Working at for a railroad company, he would often see soldiers leave or return from the Civil War. He started talking with the survivors, only to find out they died not in combat, but of disease.

"It then occurred to me that the methods of war were antiquated and that wars lasted too long," he said. 

The gun as Gatling invented was able to fire 1,200 shots per minute accurately as the user cranked the handle. 

Gatling invented the gun not because he wanted more deaths in war, he claims, but because he wanted fewer. He believed the gun would speed up war, saving the lives of the soldiers sick in camps and hospitals. 

"I said to myself we are doing nearly all kinds of work by machinery now, why should not be be killed by machinery, too?" he said. "This, I thought, would shorten wars and save many lives. So I went to work on this idea at once, and after a while I had designed a gun which in principle is the same as that of the perfected gun of today, that will fire accurately 1,200 shots in a minute.”

Gatling's invention was different than modern machine guns (and even guns that came a couple decades later) because it required a hand crank to fire.

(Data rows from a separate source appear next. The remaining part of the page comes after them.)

-- ==== Sys2Proof/Machine/State.lean ====
section
/-!
DEFINITION. The state of the node: every piece of state the manual gives its ten blocks, as plain data, and the state
after a power-on reset. INVENTORY.md lists each field with its rule.

Conventions. A `Timer` is `none` when stopped; `some n` is running with n ticks left, and `some 0` has run down and
its expiry has not been taken yet. Quantities the manual saturates are natural numbers, kept in range by the
operations.
-/

namespace Sys2Proof.Machine

/-! ### Codes (11.5) -/

/-- The eleven phases (R1). -/
inductive Phase where
  | cold | primed | filling | filled | running | hold | banked | runOut | draining | drained | tripped
  deriving DecidableEq, Repr

/-- The eleven trip causes (R130). -/
inductive Cause where
  | lineDirective | localDirective | sectionRequest | portNoAck | portSilent | phaseRefused | fillTimeout
  | drainTimeout | stagnation | freezeLong | utilityLost
  deriving DecidableEq, Repr

/-- The twelve section classes (00_scope 4). -/
inductive SectionClass where
  | yard | wash | slice | diffuse | pulp | purify | evap | pan | spin | dry | silo | utility
  deriving DecidableEq, Repr

/-- The four utility resources (00_scope 4). -/
inductive Resource where
  | steam | power | lime | water
  deriving DecidableEq, Repr

/-- The refusal codes (11.5, 5.8, R179 to R185). -/
inductive RefusalCode where
  | configUnlocked | badCode | notAuthorized | frozen | illegalInPhase | belowMin | lockedRunout | holdOwner
  | notToEmpty | holdupPresent | causeActive | busy | nothingPending | tooLate | nothingToConfirm | dwell
  | prereqUnmet | noBudget | cancelled | tripped | configLocked | badItem | inconsistent
  deriving DecidableEq, Repr

/-- A value for each of the four resources. -/
structure PerRes (α : Type) where
  steam : α
  power : α
  lime : α
  water : α
  deriving DecidableEq, Repr

/-- The published flags, in the order of the flags word (11.5). -/
structure Flags where
  starved : Bool
  blocked : Bool
  limited : Bool
  claimWait : Bool
  underStanding : Bool
  runoutLate : Bool
  runoutDone : Bool
  holdExpired : Bool
  counitWait : Bool
  counitLate : Bool
  holdupMismatch : Bool
  rateRefused : Bool
  replyOverflow : Bool
  frozen : Bool
  deriving DecidableEq, Repr

/-- A timer: stopped, or the ticks left to its expiry. -/
abbrev Timer := Option Nat

/-! ### Configuration store (chapter 10) -/

/-- The subject of a prerequisite entry (R46). -/
inductive Subject where
  | up1 | up2 | down1 | down2
  | station (a : Station)
  deriving DecidableEq, Repr

/-- The test of a prerequisite entry with its argument (R48); a phase set is the 11-bit mask of 11.3. -/
inductive PrereqTest where
  | phaseIn (set : BitVec 11)
  | offerGe (v : Nat)
  | acceptGe (v : Nat)
  | ageGe (s : Nat)
  | capacityGe (r : Resource) (v : Nat)
  | notFrozen
  deriving DecidableEq, Repr

/-- A prerequisite list entry (R46). -/
structure PrereqEntry where
  subject : Subject
  test : PrereqTest
  absentIsMet : Bool
  deriving DecidableEq, Repr

/-- The five prerequisite lists (R46). -/
inductive ListName where
  | fill | feed | resume | drain | endList
  deriving DecidableEq, Repr

/-- A value for each of the five lists. -/
structure PerList (α : Type) where
  fill : α
  feed : α
  resume : α
  drain : α
  endList : α
  deriving DecidableEq, Repr

/-- The four handoff points (R117). -/
inductive Point where
  | fill | feed | runOut | drain
  deriving DecidableEq, Repr

/-- The mode of a handoff point (R117). -/
inductive PointMode where
  | none | confirmOnly | coUnit
  deriving DecidableEq, Repr

/-- A handoff point item: mode, co-unit address and kind of work (R178 items 108 to 111). -/
structure PointSetting where
  mode : PointMode
  coUnit : Station
  work : Fin 16
  deriving DecidableEq, Repr

/-- A value for each of the four handoff points. -/
structure PerPoint (α : Type) where
  fill : α
  feed : α
  runOut : α
  drain : α
  deriving DecidableEq, Repr

/-- The stored value of each of the 111 configuration items (R178). A list entry that is `none` was never loaded:
its loaded mark is clear. -/
structure Settings where
  ownAddress : Station
  sectionClass : SectionClass
  chainPosition : Nat
  rank : Nat
  provider : PerRes Bool
  up1 : Station
  up2 : Station
  down1 : Station
  down2 : Station
  authoritySet : BitVec 32
  bitRate : Nat
  statusPeriod : Nat
  rMax : Nat
  rMin : Nat
  q : Nat
  rampUp : Nat
  rampDown : Nat
  maxStep : Nat
  tInt : Nat
  publishDeadband : Nat
  hMax : Nat
  hSet : Nat
  hDr : Nat
  tLevel : Nat
  rCorrMax : Nat
  mismatchBand : Nat
  standing : PerRes Nat
  fullRate : PerRes Nat
  capacityDeadband : Nat
  tFillMin : Nat
  tDrainRest : Nat
  tHoldMax : Nat
  tTurnover : Nat
  tBankExit : Nat
  tFreezeMax : Nat
  tPrereqWait : Nat
  tClaimWait : Nat
  tAckPhase : Nat
  tAckRate : Nat
  tAckTurnover : Nat
  tPortSilence : Nat
  tFillMax : Nat
  tDrainMax : Nat
  tStarve : Nat
  tHandoff : Nat
  depth : Nat
  lengths : PerList Nat
  entries : PerList (Vector (Option PrereqEntry) 10)
  points : PerPoint PointSetting
  deriving DecidableEq, Repr

/-- The configuration store: the items and the lock state (R178). -/
structure CS where
  set : Settings
  locked : Bool
  deriving DecidableEq, Repr

/-! ### Phase sequencer (chapter 1) -/

/-- The authorities, from lowest to highest rank (R97). -/
inductive Authority where
  | auto | sectionPanel | campaign
  deriving DecidableEq, Repr

/-- The mode of a run-out (R94). -/
inductive RunMode where
  | timed | toEmpty
  deriving DecidableEq, Repr

/-- Run-out data: T_rem or the length, the mode and the close-after flag (R17, R50). -/
structure RunOut where
  rem : Nat
  mode : RunMode
  closeAfter : Bool
  deriving DecidableEq, Repr

/-- The hold link (R17). -/
inductive HoldLink where
  | running
  | runOut (data : RunOut)
  deriving DecidableEq, Repr

/-- The transition kinds (R3). -/
inductive TransKind where
  | start | fill | feed | hold | bank | resume | runOut | stopRunOut | drain | endCampaign | forcedRunOut
  | closeDrain
  deriving DecidableEq, Repr

/-- The requester of a transition or of a reply (R3). -/
inductive Requester where
  | line (station : Station) (tag : Byte)
  | port (tag : Byte)
  | autoHold | autoResume | holdExpired | closeAfter
  deriving DecidableEq, Repr

/-- The stages of the slot (R3). -/
inductive Stage where
  | waitDwell | waitPrereq | waitClaim | waitHandoffSlot | waitIssue | waitAck | waitCompletion
  deriving DecidableEq, Repr

/-- What the slot knows of its own blocking handoff: the point not reached, no blocking handoff to wait for, one
under way, or one ended in SUCCESS or CONFIRMED (R14, R15, R123). -/
inductive HandoffWait where
  | notReached | notNeeded | awaiting | fulfilled
  deriving DecidableEq, Repr

/-- The transition record of the slot (R3). `settle` is the settle timer that belongs to the record (R6),
`claimReached` the AU's report recorded by the PS (R77), `handoff` the end of its handoff recorded by the PS
(R123). -/
structure SlotRec where
  target : Phase
  kind : TransKind
  requester : Requester
  authority : Authority
  stage : Stage
  deadline : Timer
  settle : Timer
  runOut : Option RunOut
  pendingSent : Bool
  claimReached : Bool
  handoff : HandoffWait
  deriving DecidableEq, Repr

He first tried to sell six guns to the Civil War's Union War Department in Cincinnati, but his shop was set on fire, rendering the guns useless. He said the fire may have been caused by a Confederate sympathizer (something Gatling himself has been rumored to be), or perhaps somebody who believed the guns were too dangerous to be produced.

He eventually sold 13 guns for $1,000 each, he said.

Gatling's invention ended up being used in the Civil War sparingly, but it was used more after the war, and paved the way for more modern automatic weapons, such as the M61 Vulcan minigun, which was attached to helicopters during the Vietnam War. The M61 Vulcan fires about five times faster than Gatling's invention did. 

Gatling died in 1903 in New York. He is buried in Crown Hill Cemetery in Indianapolis.